▶ _Problem to solve_: In the listing that follows, copy out each line that includes the word "exact".

▶ _Data records_:
== Segment start ==

/-! ## Arrivals (R103 to R106, R109, R110) -/

/-- A record whose window starts before every other on its chain stands at the head (R35). -/
theorem Pool.head_of_first {q : Pool} {guard : Nat} {b : BayId} (hq : q.partitioned) (o : q.chainsOrdered guard)
    {s : SlotId} {r : Record} (hr : q.record s = some r) (home : r.home = .chain b)
    (least : ∀ y ry, y ∈ q.chains.get b → y ≠ s → q.record y = some ry → r.windowStart < ry.windowStart) (j : BayId) :
    s ∉ (q.chains.get j).tail := by
  intro tail
  have e : j = b := Home.chain.inj (((Pool.mem_chain hq).1 (List.mem_of_mem_tail tail)).symm.trans
    ((Pool.homeOf_record hr).trans home))
  subst e
  cases hl : q.chains.get j with
  | nil => simp [hl] at tail
  | cons a t =>
    rw [hl] at tail
    have mem : a ∈ q.chains.get j := by simp [hl]
    obtain ⟨x, hx, _⟩ := Pool.record_of_chain hq mem
    have ne : a ≠ s := by
      rintro rfl
      have nd := Pool.nodup_members hq (.chain j)
      rw [show q.members (.chain j) = a :: t from hl] at nd
      exact (List.nodup_cons.1 nd).1 tail
    have := least a x mem ne hx
    have := (o.before_tail hl tail hx hr).1
    omega

/-- A record before engagement that has started, at the head of its chain, arrives on its bay (R104, R106, R110). -/
theorem Part.takeArrival_steady {b : BayId} (h : p.Steady n (withBay late b)) (s : SlotId) (cause : LastCause)
    (moved : Bool) {r : Record} (hr : p.record s = some r) (up : r.state.upcoming = true) (hb : r.bay = some b)
    (start : 2 ≤ n → r.windowStart ≤ p.now) (head : 2 ≤ n → ∀ j, s ∉ (p.chain j).tail) :
    (p.takeArrival s b cause moved).Steady n late := by
  have here : ∀ r', p.record s = some r' → r' = r := fun r' hr' => Option.some.inj (hr'.symm.trans hr)
  have home : r.home = .chain b := Record.home_of_bay (RecState.upcoming_chained up) hb
  have waits : (p.modRecord s (fun r => { r.flag cause with state := .arriving })).Steady n (withBay late b) := by
    unfold Part.modRecord
    rw [hr]
    dsimp only
    have home' : Record.home { r.flag cause with state := .arriving } = .chain b := Record.home_of_bay rfl hb
    refine Part.put_steady h s ⟨fun _ => by simp [Record.flag, hb], fun e => by simp at e⟩ (.inr (fun j hj => ?_))
      (fun k o => ?_) (fun k _ => start k) (fun k o => ?_) (fun k _ => h.ahead k s r hr up)
    · rcases hj with e | e
      · rw [Pool.homeOf_record hr, home] at e
        exact .inr (Home.chain.inj e).symm
      · rw [home'] at e
        exact .inr (Home.chain.inj e).symm
    · exact Pool.chainsOrdered_stays h.parts o hr (home.trans home'.symm)
        (fun _ => o.window s r hr (RecState.upcoming_chained up)) (fun e => by simp at e)
        (fun _ y ry _ _ _ _ => ⟨fun a c => ⟨a, c⟩, fun a c => ⟨a, c⟩⟩)
    · exact Pool.engagedFirst_stays o hr (home.trans home'.symm) (fun e => by simp at e)
  unfold Part.takeArrival
  dsimp only
  refine Part.wakeBay_steady (Part.derive_with ?_) b
  split
  · exact Part.engage_steady h s cause (fun r' hr' => here r' hr' ▸ up) (fun k r' hr' => here r' hr' ▸ start k) head
  · split
    · exact Part.armChecks_steady waits s
    · exact waits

== Segment end ==

▶ _Answer space_:
      exact (List.nodup_cons.1 nd).1 tail
        exact .inr (Home.chain.inj e).symm
        exact .inr (Home.chain.inj e).symm
    · exact Pool.chainsOrdered_stays h.parts o hr (home.trans home'.symm)
    · exact Pool.engagedFirst_stays o hr (home.trans home'.symm) (fun e => by simp at e)
  · exact Part.engage_steady h s cause (fun r' hr' => here r' hr' ▸ up) (fun k r' hr' => here r' hr' ▸ start k) head
    · exact Part.armChecks_steady waits s
    · exact waits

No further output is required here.